Our Zodiacs land amid an enthusiastic throng of Balil villagers, bedecked in grasses and facepaint and singing loudly in high, melodious tones. The coral sand beach is framed magnificently by giant, centuries-old hardwood trees which provide cooling shade from the relentless sun.

Scary mask dance (RE)

We are welcomed in the exuberant fashion that is becoming quite familiar to us all throughout the region. I recall visiting here in 2006 with Coral Expeditions and vividly remember the warmth of the people and their angelic singing.

Godfrey and Isadora (RE)
The ensuing performance includes a visit by comical masked spirits from the forest. Their appearance is supposed to appease frightened children and remind them to stay close to home and not wander.

During WWII, Nissan was initially occupied by Japanese forces and then by a joint US/NZ garrison who ousted the Japanese and later built a large base and airfield. Richard Nixon was even stationed here at one time and saw visits from Bob Hope and Jack Benny.

Cordelia and Rachel (RE)
Today Nissan faces a whole new challenge with rising sea levels, unpredictable rainfall and more intense storms. Like the other islands we visited, rain has been absent for several months and the AUSAID rainwater tanks are less than half full.
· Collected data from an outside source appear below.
-- ==== Sys2Proof/Machine/State.lean ====
section
/-! DEFINITION. The machine's state (10_state R30 to R50), its reset value (R45), and the reasons a step can stop. -/

namespace Sys2Proof.Machine

/-- The 2-bit status field FAULT (10_state R41): a fatal violation the core has recorded. -/
inductive FaultCode where
  | none
  | stackOverflow
  | stackUnderflow
  | jumpTarget
  deriving DecidableEq, Repr

/-- The 1-bit latch LOAD_STATUS (10_state R50). -/
inductive LoadStatus where
  | ok
  | loadError
  deriving DecidableEq, Repr

/-- One unrecognized-word event (45_9_to_C R216): UNREC_WORD and UNREC_PC. -/
structure UnrecEvent where
  word : Word
  pc : Word
  deriving DecidableEq, Repr

/-- MEM's bytes: cells in rising order of address, none of them 0x00; an unlisted address reads as 0x00 (R45, R83). -/
abbrev Memory := List Host.Cell

/-- The framebuffer's cells, in the same form as `Memory` (10_state R39). -/
abbrev Framebuffer := List Host.Cell

/-- The machine's state. R44: it is exactly the fields up to `loadStatus`; the last three are the model's own. -/
structure State where
  /-- MEM[0x000..0xFFF] (20_memory R80). -/
  mem : Memory
  /-- V[0x0]..V[0xF] (10_state R30); VF is V[0xF] (R31). -/
  v : Vector Byte 16
  /-- I (R33). -/
  iReg : Word
  /-- PC (R34). -/
  pc : Word
  /-- SP, the number of return addresses held (R36). -/
  sp : BitVec 4
  /-- STACK[0..11] (R37). -/
  stack : Vector Word 12
  /-- DT (R38). -/
  dt : Byte
  /-- ST (R38). -/
  st : Byte
  /-- FB[0..2047] (R39). -/
  fb : Framebuffer
  /-- HALTED (R40). -/
  halted : Bool
  /-- FAULT (R41). -/
  fault : FaultCode
  /-- LAST_WORD (R42). -/
  lastWord : Word
  /-- LOAD_STATUS (R50). -/
  loadStatus : LoadStatus
  /-- The MODEL's field: the configuration argument of 00_scope R9, which no operation writes. Log entry 1. -/
  params : Config.Params
  /-- The MODEL's field: the event history of R216, newest first. Log entry 3. -/
  events : List UnrecEvent
  /-- The MODEL's field: how many bytes have been sampled from RND (00_scope R10). Log entry 2. -/
  rndDraws : Nat
  deriving DecidableEq, Repr

/-- Why the model stops. No step reaches either from a state with SP in 0..12 (R36, R142). -/
inductive Fault where
  /-- Raised by a read of MEM at an address of 4096 or more, which 00_scope R14 says is never presented; the fetch guard
  keeps every fetch below it (R142). Safe: the model stops. -/
  | addressOutsideMemory (a : Nat)
  /-- Raised by CALL and RET when SP is 13, 14 or 15, which 10_state R36 says is never reached: no entry of STACK has that
  number. Safe: the model stops. Log entry 5. -/
  | stackIndexOutOfRange (sp : BitVec 4)
  deriving DecidableEq, Repr

/-- Why the model refuses an instruction. -/
inductive Refusal where
  /-- An instruction without a meaning, rejected by name in `exec`; no arm does so now. Safe: the model stops. -/
  | notModelled (mnemonic : String)
  deriving DecidableEq, Repr

/-- What a meaning answers. -/
abbrev Result := Host.Outcome State Fault Refusal

/-- The machine right after reset (R45, R270), with the default parameters (R9), an empty event history and no byte sampled. -/
def State.reset : State :=
  { mem := []
    v := Vector.replicate 16 0x00#8
    iReg := 0x0000#16
    pc := 0x0200#16
    sp := 0#4
    stack := Vector.replicate 12 0x0000#16
    dt := 0x00#8
    st := 0x00#8
    fb := []
    halted := false
    fault := .none
    lastWord := 0x0000#16
    loadStatus := .ok
    params := Config.defaults
    events := []
    rndDraws := 0 }

end Sys2Proof.Machine
end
“Fresh water is an issue for us,” Sylvia the district administrator tells me, “we have no rivers, so we must rely on rainwater and a few wells.”
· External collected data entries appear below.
/-! ### ANNN, BNNN, CXNN and unrecognized words (L2.6, L2.7) -/

theorem test_ldI : cycleOn (regs []) 0xA123 (fun t => (t.iReg, t.pc)) = some (0x123#16, 0x202#16) := by decide
theorem test_jpV0 : cycleOn (regs [(0x0#4, 0xFF#8)]) 0xBFFF (·.pc) = some 0x10FE#16 := by decide
theorem test_jpV0_unchecked : cycleOn (regs [(0x0#4, 0x01#8)]) 0xB1FE (·.pc) = some 0x1FF#16 := by decide

/-- R214, with the free byte of log entry 2 in place of the row's RND. -/
theorem test_rnd :
    cycleOn (regs []) 0xC00F (fun t => (t.getV 0x0#4, t.rndDraws)) = some (Config.rnd 0 &&& 0x0F#8, 1) := rfl

theorem test_rnd_zero_mask : cycleOn (regs [(0x0#4, 0x77#8)]) 0xC000 (·.getV 0x0#4) = some 0x00#8 :=
  show some (Config.rnd 0 &&& 0x00#8) = _ by rw [BitVec.and_zero]

theorem test_unrecognized :
    cycleOn (start 0x20A#16 0#4 []) 0xE09E (fun t => (t.pc, t.events, t.halted, t.fault)) =
      some (0x20C#16, [⟨0xE09E#16, 0x20A#16⟩], false, .none) := by decide

theorem test_unrecognized_does_not_skip :
    cycleOn (regs [(0x0#4, 0x05#8), (0x1#4, 0x05#8)]) 0x5011 (fun t => (t.pc, t.events)) =
      some (0x202#16, [⟨0x5011#16, 0x200#16⟩]) := by decide

/-! ### The cycle (L2.8) -/

/-- A state whose memory holds 60 01 at 0x200. -/
def withLd (pc : Word) : State := { State.reset with pc := pc, mem := [(0x200, 0x60#8), (0x201, 0x01#8)] }

theorem test_overrun_reset :
    (match step (withLd 0xFFF#16) with
     | .next t => some (t.getV 0x0#4, t.pc, t.lastWord)
     | _ => none) = some (0x01#8, 0x202#16, 0x6001#16) := by decide

theorem test_overrun_wrap :
    (match step (otherParams { State.reset with pc := 0xFFF#16, mem := [(0x000, 0x05#8), (0xFFF, 0x61#8)] }) with
     | .next t => some (t.getV 0x1#4, t.pc)
     | _ => none) = some (0x05#8, 0x1001#16) := by decide

theorem test_last_pair_is_no_overrun : cycleOn (start 0xFFE#16 0#4 []) 0x7001 (·.pc) = some 0x1000#16 := by decide

theorem test_fault_keeps_guard_write :
    (match step { State.reset with pc := 0x1000#16, mem := [(0x200, 0x12#8)] } with
     | .next t => some (t.pc, t.fault)
     | _ => none) = some (0x200#16, .jumpTarget) := by decide

theorem test_halted_cycle_changes_nothing :
    step { State.reset with halted := true, pc := 0x202#16 } =
      .next { State.reset with halted := true, pc := 0x202#16 } := rfl

/-! ### Timers, reset and load (L2.9, L2.10) -/

theorem test_tick :
    hostOn { State.reset with dt := 0x03#8 } ⟨false, true, none⟩ (fun t => (t.dt, t.st)) = some (0x02#8, 0x00#8) := by decide

theorem test_tick_with_cycle :
    hostOn ((otherParams { State.reset with dt := 0x05#8 }).withFetchWord 16 0x6000) ⟨false, true, some .cycle⟩ (·.dt) =
      some 0x03#8 := by decide

theorem test_load :
    hostOn { regs [(0x0#4, 0x07#8)] with halted := true, pc := 0x20C#16 }
      ⟨false, false, some (.load [0x60#8, 0x00#8, 0x61#8])⟩
      (fun t => (t.mem, t.pc, t.getV 0x0#4, t.halted)) =
      some ([(0x200, 0x60#8), (0x202, 0x61#8)], 0x200#16, 0x07#8, true) := by decide

theorem test_reset_leaves_a_fault :
    hostOn { regs [(0x0#4, 0x07#8)] with fault := .jumpTarget } ⟨true, true, some .cycle⟩ (fun t => (t.fault, t.getV 0x0#4)) =
      some (.none, 0x00#8) := by decide

/-- R39 with FB_W = 64: column 3 of row 2 is cell 131. -/
theorem test_pixel : ({ State.reset with fb := [(131, 0x01#8)] } : State).pixelOn 3#6 2#5 = true := rfl

/-! ### Witnesses: states and operands that meet the hypotheses of a statement, at the bounds of each clause -/

theorem test_witness_DecodeOfEncode : WellFormed (.unrecognized 0xE000#16) ∧ WellFormed (.jp 0x204#12) := by decide

theorem test_witness_OpcodeMap :
    (0xF00F#16, 0x8004#16) ∈ opcodeRows ∧ 0x8014#16 &&& 0xF00F#16 = 0x8004#16 ∧
      ∀ r ∈ opcodeRows, 0xE000#16 &&& r.1 ≠ r.2 :=
  ⟨by decide, by decide, by simp [opcodeRows]⟩

/-- SP = 1, 12 and 0 for the clauses of RET. -/
theorem test_witness_Return :
    (1 ≤ (start 0x200#16 1#4 []).sp.toNat ∧ (start 0x200#16 1#4 []).sp.toNat ≤ 12) ∧
      (1 ≤ (start 0x200#16 12#4 []).sp.toNat ∧ (start 0x200#16 12#4 []).sp.toNat ≤ 12) ∧ State.reset.sp.toNat = 0 := by
  decide

/-- The targets 0x201 and 0xFFF for the first clause of JP, 0x200 and 0x000 for the second. -/
theorem test_witness_Jump :
    (State.reset.params.jumpMin.toNat ≤ (0x201#12).toNat ∧ State.reset.params.jumpMin.toNat ≤ (0xFFF#12).toNat) ∧
      (0x200#12).toNat < State.reset.params.jumpMin.toNat ∧ (0x000#12).toNat < State.reset.params.jumpMin.toNat := by
  decide

/-- SP = 0 and 11 for the first clause of CALL and for a CALL with its RET, 12 for the second clause of CALL. -/
theorem test_witness_Call :
    State.reset.sp.toNat < 12 ∧ (start 0x200#16 11#4 []).sp.toNat < 12 ∧ (start 0x200#16 12#4 []).sp.toNat = 12 ∧
      1 ≠ State.reset.sp.toNat := by decide

theorem test_witness_StopBeyondStack :
    12 < (start 0x200#16 13#4 []).sp.toNat ∧ 12 < (start 0x200#16 15#4 []).sp.toNat := by decide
Sylvia also mentions their ongoing need for medical supplies and school material. We have gone some way to address this with several boxes literally bursting with textbooks donated by New Zealand children.

Transportation also presents an ongoing challenge as the only air operator is a small private airline from Port Moresby and infrequent calls by island trading vessels who will deliver goods and collect the island's copra export. The “big sickness” currently means no traders call.